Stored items
• • • • • • •
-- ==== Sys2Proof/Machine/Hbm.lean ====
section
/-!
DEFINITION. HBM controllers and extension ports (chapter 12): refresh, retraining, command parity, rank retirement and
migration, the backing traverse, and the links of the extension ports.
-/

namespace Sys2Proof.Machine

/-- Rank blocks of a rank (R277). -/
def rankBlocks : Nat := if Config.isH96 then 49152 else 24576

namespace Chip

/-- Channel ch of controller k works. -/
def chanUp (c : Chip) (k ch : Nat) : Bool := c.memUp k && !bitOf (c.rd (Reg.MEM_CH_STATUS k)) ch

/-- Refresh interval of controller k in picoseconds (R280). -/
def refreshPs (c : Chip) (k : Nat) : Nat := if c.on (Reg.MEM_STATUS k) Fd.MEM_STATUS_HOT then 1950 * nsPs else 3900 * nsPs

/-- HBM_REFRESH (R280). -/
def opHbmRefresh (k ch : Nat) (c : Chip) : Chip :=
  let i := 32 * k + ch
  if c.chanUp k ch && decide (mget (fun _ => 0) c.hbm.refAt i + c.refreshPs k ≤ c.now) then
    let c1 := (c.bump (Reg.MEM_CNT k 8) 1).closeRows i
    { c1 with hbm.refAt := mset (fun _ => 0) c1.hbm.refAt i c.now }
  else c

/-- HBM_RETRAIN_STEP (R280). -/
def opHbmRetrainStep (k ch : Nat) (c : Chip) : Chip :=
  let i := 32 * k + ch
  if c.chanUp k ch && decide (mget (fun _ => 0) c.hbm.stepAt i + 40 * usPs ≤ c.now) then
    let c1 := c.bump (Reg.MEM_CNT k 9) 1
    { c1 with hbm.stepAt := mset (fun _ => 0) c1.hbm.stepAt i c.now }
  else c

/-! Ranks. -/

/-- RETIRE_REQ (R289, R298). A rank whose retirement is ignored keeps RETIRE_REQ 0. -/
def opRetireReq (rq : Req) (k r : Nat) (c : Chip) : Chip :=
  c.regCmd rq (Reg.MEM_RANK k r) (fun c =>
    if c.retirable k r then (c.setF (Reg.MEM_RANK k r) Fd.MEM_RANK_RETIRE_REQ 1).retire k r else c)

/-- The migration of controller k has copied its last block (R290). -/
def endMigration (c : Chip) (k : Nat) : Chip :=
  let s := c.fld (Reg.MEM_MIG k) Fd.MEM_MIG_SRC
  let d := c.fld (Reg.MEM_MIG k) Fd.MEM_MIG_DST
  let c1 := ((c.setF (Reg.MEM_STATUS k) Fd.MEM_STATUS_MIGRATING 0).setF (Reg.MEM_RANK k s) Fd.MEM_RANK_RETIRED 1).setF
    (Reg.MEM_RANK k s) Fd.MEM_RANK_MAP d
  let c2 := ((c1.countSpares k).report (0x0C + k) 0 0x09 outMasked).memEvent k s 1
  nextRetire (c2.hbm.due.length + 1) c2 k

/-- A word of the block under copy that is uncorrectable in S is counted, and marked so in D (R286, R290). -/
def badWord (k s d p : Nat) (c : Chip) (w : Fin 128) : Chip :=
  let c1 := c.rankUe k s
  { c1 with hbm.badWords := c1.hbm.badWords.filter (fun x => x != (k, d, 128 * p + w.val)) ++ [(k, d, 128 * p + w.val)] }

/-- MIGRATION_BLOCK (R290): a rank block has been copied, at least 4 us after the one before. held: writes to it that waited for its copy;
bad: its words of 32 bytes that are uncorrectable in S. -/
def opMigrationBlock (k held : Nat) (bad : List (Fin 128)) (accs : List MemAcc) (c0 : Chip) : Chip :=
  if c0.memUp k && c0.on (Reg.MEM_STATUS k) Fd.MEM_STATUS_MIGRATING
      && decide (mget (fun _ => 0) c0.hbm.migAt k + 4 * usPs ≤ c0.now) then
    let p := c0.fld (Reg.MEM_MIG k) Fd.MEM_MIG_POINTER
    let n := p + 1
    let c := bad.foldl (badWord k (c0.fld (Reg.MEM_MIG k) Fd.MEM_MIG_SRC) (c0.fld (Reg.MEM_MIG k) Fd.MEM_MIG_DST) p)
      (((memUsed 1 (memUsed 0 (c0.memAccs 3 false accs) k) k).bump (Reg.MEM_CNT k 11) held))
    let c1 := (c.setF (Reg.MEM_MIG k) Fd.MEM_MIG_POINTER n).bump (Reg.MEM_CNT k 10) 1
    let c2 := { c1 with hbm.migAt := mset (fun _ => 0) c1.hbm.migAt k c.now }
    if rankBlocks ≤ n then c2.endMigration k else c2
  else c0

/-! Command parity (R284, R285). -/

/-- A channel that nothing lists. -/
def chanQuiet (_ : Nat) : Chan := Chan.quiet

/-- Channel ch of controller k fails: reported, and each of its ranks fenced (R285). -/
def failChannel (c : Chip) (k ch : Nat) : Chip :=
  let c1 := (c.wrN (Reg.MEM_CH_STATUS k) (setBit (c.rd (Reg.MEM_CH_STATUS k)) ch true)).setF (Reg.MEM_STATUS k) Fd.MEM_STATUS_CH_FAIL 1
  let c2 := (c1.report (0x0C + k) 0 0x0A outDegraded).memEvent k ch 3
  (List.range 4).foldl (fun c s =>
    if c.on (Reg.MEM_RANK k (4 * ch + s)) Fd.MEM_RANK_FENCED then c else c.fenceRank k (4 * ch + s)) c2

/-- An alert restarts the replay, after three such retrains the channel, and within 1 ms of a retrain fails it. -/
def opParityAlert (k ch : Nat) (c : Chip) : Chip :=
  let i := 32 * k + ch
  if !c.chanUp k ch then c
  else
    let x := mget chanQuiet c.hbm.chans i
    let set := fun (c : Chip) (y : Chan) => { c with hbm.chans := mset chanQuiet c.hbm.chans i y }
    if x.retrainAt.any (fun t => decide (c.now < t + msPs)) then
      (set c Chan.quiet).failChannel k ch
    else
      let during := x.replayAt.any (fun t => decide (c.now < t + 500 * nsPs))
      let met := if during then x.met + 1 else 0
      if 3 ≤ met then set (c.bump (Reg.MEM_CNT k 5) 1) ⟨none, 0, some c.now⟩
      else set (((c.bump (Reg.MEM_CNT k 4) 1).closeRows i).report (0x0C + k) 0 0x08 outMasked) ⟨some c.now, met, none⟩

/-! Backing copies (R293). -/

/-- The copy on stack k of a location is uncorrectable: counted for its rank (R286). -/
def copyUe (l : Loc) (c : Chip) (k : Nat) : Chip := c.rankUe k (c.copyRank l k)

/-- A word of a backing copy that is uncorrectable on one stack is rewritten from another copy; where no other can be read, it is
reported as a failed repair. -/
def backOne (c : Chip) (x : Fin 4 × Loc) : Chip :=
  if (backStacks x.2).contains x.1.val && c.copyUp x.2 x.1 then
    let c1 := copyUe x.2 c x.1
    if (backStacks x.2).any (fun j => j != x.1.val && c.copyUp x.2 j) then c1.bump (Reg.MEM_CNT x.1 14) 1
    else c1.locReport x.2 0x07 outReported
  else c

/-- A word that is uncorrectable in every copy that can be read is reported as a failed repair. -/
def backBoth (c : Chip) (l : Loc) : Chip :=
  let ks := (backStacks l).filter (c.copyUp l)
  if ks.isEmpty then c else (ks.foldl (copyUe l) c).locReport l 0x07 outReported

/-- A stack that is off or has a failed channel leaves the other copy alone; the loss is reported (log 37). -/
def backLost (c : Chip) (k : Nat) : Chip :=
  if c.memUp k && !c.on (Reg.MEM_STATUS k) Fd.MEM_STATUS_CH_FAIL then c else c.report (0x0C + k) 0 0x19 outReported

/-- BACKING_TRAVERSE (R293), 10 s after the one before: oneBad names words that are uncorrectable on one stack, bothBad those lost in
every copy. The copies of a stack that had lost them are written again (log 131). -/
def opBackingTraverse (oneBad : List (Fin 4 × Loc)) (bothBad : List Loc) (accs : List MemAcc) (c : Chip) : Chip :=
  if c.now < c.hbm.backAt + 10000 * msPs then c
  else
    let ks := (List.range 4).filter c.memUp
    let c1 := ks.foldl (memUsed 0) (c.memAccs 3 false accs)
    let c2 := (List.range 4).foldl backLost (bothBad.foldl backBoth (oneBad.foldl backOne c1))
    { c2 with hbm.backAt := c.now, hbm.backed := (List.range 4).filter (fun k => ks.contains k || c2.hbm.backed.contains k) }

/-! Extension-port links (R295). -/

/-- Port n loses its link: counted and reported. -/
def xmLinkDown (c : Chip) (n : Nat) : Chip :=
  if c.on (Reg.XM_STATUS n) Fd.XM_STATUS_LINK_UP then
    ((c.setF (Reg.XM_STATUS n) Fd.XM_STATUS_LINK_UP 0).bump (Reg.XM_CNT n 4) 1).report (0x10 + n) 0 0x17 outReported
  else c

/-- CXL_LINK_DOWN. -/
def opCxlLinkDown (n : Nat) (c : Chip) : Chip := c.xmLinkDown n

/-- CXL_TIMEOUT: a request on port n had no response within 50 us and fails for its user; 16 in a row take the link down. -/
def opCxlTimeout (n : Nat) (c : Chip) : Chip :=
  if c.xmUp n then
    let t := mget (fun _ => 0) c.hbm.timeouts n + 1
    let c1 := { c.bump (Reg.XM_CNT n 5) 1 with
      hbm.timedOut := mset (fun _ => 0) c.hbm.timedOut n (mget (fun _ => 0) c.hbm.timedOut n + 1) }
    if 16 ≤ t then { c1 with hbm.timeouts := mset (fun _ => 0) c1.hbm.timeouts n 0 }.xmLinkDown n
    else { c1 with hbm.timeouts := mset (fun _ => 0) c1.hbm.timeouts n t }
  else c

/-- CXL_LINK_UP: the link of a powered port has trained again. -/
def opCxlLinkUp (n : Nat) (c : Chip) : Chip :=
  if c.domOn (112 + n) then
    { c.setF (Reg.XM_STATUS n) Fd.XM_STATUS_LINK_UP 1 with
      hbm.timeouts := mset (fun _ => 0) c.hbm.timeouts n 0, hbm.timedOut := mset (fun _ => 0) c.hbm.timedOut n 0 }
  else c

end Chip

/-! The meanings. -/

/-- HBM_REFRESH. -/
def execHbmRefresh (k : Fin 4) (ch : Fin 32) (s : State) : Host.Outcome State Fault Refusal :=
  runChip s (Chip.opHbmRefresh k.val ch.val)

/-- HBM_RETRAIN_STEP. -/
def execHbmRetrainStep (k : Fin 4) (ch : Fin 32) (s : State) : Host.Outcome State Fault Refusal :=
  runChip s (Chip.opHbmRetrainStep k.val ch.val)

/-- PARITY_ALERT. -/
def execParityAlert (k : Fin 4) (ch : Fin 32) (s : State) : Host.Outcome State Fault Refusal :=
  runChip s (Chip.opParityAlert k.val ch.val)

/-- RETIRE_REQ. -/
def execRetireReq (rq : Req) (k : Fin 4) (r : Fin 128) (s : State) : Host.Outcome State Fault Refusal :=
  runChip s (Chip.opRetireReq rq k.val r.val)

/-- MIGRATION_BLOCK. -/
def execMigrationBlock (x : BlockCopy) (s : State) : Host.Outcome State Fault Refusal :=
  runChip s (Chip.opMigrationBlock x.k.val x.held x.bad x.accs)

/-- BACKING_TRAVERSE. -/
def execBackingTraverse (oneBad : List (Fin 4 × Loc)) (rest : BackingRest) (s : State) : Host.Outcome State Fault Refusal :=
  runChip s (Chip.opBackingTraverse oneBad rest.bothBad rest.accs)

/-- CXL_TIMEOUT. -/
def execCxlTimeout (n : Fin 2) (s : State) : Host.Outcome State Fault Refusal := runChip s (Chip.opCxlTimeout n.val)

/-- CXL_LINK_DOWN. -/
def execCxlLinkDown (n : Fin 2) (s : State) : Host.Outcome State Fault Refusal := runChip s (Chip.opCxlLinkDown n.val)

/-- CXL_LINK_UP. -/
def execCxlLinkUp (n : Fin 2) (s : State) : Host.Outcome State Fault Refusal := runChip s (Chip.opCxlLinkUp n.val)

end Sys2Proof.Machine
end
• • • • • • •
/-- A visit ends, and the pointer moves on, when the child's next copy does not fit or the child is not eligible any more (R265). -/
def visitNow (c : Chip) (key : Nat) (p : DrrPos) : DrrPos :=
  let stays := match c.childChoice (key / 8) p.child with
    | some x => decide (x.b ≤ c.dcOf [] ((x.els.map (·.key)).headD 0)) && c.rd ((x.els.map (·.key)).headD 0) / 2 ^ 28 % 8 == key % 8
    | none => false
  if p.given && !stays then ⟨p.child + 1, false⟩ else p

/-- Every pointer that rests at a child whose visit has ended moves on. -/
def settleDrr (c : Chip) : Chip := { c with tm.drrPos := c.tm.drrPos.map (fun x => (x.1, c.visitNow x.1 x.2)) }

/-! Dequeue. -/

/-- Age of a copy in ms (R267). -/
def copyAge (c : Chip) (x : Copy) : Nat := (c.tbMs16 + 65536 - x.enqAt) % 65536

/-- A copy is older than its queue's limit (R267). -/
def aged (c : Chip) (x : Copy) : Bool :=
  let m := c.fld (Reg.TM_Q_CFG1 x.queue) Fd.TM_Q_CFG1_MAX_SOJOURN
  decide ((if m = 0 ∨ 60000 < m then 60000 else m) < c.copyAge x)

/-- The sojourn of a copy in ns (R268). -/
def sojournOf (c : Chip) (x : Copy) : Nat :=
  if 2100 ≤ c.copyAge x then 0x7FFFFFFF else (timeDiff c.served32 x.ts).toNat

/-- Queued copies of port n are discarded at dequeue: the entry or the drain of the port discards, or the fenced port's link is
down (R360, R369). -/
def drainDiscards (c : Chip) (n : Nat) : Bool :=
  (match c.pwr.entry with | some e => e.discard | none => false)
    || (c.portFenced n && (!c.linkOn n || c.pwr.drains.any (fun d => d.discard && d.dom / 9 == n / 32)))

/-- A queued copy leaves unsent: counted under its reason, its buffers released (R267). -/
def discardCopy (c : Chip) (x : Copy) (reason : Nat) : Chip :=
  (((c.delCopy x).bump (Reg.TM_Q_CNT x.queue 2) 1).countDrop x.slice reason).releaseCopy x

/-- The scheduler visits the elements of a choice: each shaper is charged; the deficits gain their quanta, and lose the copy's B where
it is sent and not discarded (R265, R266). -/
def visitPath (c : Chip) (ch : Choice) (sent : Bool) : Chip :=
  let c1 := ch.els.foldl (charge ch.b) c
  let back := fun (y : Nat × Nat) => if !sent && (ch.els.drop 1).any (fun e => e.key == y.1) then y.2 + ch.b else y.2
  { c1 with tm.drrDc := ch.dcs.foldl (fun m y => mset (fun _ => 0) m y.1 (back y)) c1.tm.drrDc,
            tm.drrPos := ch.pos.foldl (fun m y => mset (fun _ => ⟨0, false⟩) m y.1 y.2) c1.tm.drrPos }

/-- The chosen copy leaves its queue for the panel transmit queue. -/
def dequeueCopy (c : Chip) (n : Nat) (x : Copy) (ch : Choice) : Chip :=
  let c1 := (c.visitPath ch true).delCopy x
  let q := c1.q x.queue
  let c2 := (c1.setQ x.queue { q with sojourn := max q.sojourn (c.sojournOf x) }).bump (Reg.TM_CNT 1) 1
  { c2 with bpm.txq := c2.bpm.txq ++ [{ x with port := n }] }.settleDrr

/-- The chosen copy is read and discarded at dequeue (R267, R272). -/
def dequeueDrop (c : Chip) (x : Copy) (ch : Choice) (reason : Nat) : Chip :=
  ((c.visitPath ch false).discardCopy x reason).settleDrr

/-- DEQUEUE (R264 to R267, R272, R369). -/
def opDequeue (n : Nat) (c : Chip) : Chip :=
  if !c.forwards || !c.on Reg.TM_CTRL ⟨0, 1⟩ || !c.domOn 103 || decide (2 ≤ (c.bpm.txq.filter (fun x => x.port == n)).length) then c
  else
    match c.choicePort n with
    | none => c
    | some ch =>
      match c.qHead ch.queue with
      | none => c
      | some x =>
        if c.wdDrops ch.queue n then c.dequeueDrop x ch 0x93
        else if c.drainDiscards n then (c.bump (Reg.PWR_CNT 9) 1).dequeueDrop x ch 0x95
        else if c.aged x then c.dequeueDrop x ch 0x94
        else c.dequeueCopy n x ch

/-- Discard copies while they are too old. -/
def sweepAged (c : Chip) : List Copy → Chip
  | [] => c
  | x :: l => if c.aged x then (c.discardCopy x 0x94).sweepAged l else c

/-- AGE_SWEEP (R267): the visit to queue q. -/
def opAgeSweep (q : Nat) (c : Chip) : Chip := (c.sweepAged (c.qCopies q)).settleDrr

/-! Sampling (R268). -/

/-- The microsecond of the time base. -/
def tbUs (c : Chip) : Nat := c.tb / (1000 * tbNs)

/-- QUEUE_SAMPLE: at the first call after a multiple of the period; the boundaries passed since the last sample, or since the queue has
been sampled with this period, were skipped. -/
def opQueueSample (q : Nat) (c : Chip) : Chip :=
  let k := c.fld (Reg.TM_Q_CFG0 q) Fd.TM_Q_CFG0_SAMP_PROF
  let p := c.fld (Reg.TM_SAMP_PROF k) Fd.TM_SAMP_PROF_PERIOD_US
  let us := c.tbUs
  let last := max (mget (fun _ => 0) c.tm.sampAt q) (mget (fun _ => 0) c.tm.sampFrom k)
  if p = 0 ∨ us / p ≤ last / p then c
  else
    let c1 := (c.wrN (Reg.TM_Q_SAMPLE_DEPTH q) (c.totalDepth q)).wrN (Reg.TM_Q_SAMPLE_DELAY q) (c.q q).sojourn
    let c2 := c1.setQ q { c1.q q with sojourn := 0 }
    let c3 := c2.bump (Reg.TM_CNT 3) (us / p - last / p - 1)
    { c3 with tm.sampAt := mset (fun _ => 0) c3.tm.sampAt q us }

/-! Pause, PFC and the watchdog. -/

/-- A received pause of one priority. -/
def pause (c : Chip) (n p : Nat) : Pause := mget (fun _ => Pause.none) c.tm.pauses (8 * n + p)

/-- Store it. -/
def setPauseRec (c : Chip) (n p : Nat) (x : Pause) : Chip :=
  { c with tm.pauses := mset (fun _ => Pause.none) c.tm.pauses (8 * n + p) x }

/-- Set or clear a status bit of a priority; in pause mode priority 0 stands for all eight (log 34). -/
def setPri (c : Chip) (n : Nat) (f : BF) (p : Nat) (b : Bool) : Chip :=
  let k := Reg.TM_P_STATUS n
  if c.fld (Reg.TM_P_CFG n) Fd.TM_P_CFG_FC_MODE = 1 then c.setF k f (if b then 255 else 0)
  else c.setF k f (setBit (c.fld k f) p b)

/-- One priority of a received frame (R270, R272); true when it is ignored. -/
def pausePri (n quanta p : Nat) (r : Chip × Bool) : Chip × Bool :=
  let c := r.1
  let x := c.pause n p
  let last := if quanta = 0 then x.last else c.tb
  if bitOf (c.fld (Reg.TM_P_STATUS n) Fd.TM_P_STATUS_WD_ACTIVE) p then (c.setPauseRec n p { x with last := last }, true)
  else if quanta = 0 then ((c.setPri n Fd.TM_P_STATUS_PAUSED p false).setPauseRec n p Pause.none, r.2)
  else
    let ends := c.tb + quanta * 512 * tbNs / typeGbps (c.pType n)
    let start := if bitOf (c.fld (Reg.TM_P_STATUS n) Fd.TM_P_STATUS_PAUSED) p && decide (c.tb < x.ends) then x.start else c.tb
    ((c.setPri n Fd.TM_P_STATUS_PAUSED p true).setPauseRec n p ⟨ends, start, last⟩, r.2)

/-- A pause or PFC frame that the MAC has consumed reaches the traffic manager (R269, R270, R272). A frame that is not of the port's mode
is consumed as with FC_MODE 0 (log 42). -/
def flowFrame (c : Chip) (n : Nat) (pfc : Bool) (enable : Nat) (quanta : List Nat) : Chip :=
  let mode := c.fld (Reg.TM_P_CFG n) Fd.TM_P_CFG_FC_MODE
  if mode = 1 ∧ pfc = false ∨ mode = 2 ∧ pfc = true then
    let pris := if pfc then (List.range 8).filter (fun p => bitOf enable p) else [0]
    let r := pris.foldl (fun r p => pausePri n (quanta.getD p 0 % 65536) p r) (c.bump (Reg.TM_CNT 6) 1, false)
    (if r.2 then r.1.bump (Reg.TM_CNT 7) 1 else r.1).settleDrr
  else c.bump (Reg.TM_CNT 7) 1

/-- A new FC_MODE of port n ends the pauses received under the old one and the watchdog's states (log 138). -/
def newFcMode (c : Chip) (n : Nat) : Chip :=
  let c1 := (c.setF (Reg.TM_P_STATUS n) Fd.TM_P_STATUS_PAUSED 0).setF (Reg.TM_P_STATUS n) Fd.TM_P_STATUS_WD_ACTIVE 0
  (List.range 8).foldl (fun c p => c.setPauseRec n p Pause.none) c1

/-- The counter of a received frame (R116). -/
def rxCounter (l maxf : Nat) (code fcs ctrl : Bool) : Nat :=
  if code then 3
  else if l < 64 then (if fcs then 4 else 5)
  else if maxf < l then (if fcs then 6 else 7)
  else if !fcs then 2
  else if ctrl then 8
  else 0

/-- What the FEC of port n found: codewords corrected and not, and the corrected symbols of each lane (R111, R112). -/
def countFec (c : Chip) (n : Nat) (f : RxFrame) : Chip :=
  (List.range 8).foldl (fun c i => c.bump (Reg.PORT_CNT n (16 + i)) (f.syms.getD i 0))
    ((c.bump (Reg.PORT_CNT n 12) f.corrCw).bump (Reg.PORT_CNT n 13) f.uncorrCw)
• • • • • • •
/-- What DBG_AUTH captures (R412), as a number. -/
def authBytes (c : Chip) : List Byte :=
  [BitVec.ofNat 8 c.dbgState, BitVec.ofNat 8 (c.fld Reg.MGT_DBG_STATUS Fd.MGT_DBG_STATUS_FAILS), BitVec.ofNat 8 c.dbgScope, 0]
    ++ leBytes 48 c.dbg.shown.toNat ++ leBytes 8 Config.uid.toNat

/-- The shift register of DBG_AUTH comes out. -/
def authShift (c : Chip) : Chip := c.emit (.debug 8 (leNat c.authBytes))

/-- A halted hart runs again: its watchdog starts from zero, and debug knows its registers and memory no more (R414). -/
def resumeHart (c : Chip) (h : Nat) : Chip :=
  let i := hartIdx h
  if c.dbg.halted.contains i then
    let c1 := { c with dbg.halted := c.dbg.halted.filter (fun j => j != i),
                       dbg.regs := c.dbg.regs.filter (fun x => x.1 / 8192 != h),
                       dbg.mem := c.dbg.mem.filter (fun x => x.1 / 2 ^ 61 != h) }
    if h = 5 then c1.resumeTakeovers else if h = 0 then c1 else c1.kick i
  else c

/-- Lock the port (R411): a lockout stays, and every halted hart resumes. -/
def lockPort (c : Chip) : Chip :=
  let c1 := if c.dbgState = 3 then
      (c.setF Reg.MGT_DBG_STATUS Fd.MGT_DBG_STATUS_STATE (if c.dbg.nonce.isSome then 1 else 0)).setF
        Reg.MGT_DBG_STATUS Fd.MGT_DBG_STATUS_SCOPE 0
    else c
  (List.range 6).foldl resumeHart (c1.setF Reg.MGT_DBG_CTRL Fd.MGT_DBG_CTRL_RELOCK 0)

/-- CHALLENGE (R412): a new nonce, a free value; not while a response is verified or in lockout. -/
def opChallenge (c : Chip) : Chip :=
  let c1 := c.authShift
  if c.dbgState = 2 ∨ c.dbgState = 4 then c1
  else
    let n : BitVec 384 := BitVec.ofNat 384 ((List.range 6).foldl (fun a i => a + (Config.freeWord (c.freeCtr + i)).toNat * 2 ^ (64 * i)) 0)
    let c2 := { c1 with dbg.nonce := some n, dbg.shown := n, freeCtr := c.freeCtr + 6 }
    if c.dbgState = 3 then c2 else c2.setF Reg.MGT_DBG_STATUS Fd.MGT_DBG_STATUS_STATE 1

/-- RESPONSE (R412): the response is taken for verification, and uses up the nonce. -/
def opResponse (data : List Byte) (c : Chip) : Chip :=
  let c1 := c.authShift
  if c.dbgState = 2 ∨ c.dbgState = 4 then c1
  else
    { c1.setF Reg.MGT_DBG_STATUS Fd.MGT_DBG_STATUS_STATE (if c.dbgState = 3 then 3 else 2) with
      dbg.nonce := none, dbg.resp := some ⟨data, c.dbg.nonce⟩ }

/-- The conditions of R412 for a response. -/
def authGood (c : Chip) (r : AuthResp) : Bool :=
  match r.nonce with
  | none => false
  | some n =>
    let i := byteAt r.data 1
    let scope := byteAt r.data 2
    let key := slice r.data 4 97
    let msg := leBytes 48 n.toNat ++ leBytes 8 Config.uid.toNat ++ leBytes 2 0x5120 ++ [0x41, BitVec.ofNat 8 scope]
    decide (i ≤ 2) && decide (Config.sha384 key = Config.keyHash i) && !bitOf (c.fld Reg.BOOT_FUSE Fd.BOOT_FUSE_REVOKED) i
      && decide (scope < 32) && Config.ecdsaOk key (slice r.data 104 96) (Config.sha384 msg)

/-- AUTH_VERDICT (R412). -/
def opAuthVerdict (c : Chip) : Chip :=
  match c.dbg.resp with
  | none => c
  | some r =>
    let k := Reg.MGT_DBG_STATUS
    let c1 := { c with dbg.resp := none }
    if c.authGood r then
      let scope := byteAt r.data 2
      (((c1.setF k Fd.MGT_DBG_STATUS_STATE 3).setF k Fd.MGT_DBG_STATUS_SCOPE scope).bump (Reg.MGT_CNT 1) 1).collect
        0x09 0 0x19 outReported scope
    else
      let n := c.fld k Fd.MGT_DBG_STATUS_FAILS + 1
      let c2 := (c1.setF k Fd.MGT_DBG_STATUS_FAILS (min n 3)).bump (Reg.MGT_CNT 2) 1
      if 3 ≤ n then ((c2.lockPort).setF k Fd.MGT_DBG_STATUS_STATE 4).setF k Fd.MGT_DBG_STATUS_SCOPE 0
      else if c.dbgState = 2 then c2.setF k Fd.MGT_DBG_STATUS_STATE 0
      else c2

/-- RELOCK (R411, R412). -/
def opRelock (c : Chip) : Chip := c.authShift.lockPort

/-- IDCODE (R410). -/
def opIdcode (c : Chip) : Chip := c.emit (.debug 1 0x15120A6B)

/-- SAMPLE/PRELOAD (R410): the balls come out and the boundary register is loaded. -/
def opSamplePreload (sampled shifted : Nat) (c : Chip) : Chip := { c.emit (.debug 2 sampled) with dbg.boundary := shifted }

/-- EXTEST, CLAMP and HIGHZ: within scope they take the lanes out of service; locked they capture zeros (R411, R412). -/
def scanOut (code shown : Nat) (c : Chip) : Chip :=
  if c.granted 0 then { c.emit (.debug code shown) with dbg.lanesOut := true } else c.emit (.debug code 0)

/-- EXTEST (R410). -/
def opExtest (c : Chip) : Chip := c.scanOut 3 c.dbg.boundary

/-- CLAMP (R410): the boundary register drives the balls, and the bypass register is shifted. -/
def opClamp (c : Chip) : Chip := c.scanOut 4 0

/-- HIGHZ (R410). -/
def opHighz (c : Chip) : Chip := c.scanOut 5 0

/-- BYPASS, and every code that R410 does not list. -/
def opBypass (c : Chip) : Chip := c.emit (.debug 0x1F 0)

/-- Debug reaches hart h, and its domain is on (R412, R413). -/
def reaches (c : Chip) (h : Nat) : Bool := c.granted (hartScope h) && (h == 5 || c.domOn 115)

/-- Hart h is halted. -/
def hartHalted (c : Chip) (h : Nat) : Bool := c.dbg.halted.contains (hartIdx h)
• • • • • • •
* **What needs to be done**:
Each line in the entries above, starting at the line with "let i := byteAt r.data 1" and ending at the line with "let msg := leBytes", is to be printed exactly, and only those lines.

* **Output of the exercise**:
    let i := byteAt r.data 1
    let scope := byteAt r.data 2
    let key := slice r.data 4 97
    let msg := leBytes 48 n.toNat ++ leBytes 8 Config.uid.toNat ++ leBytes 2 0x5120 ++ [0x41, BitVec.ofNat 8 scope]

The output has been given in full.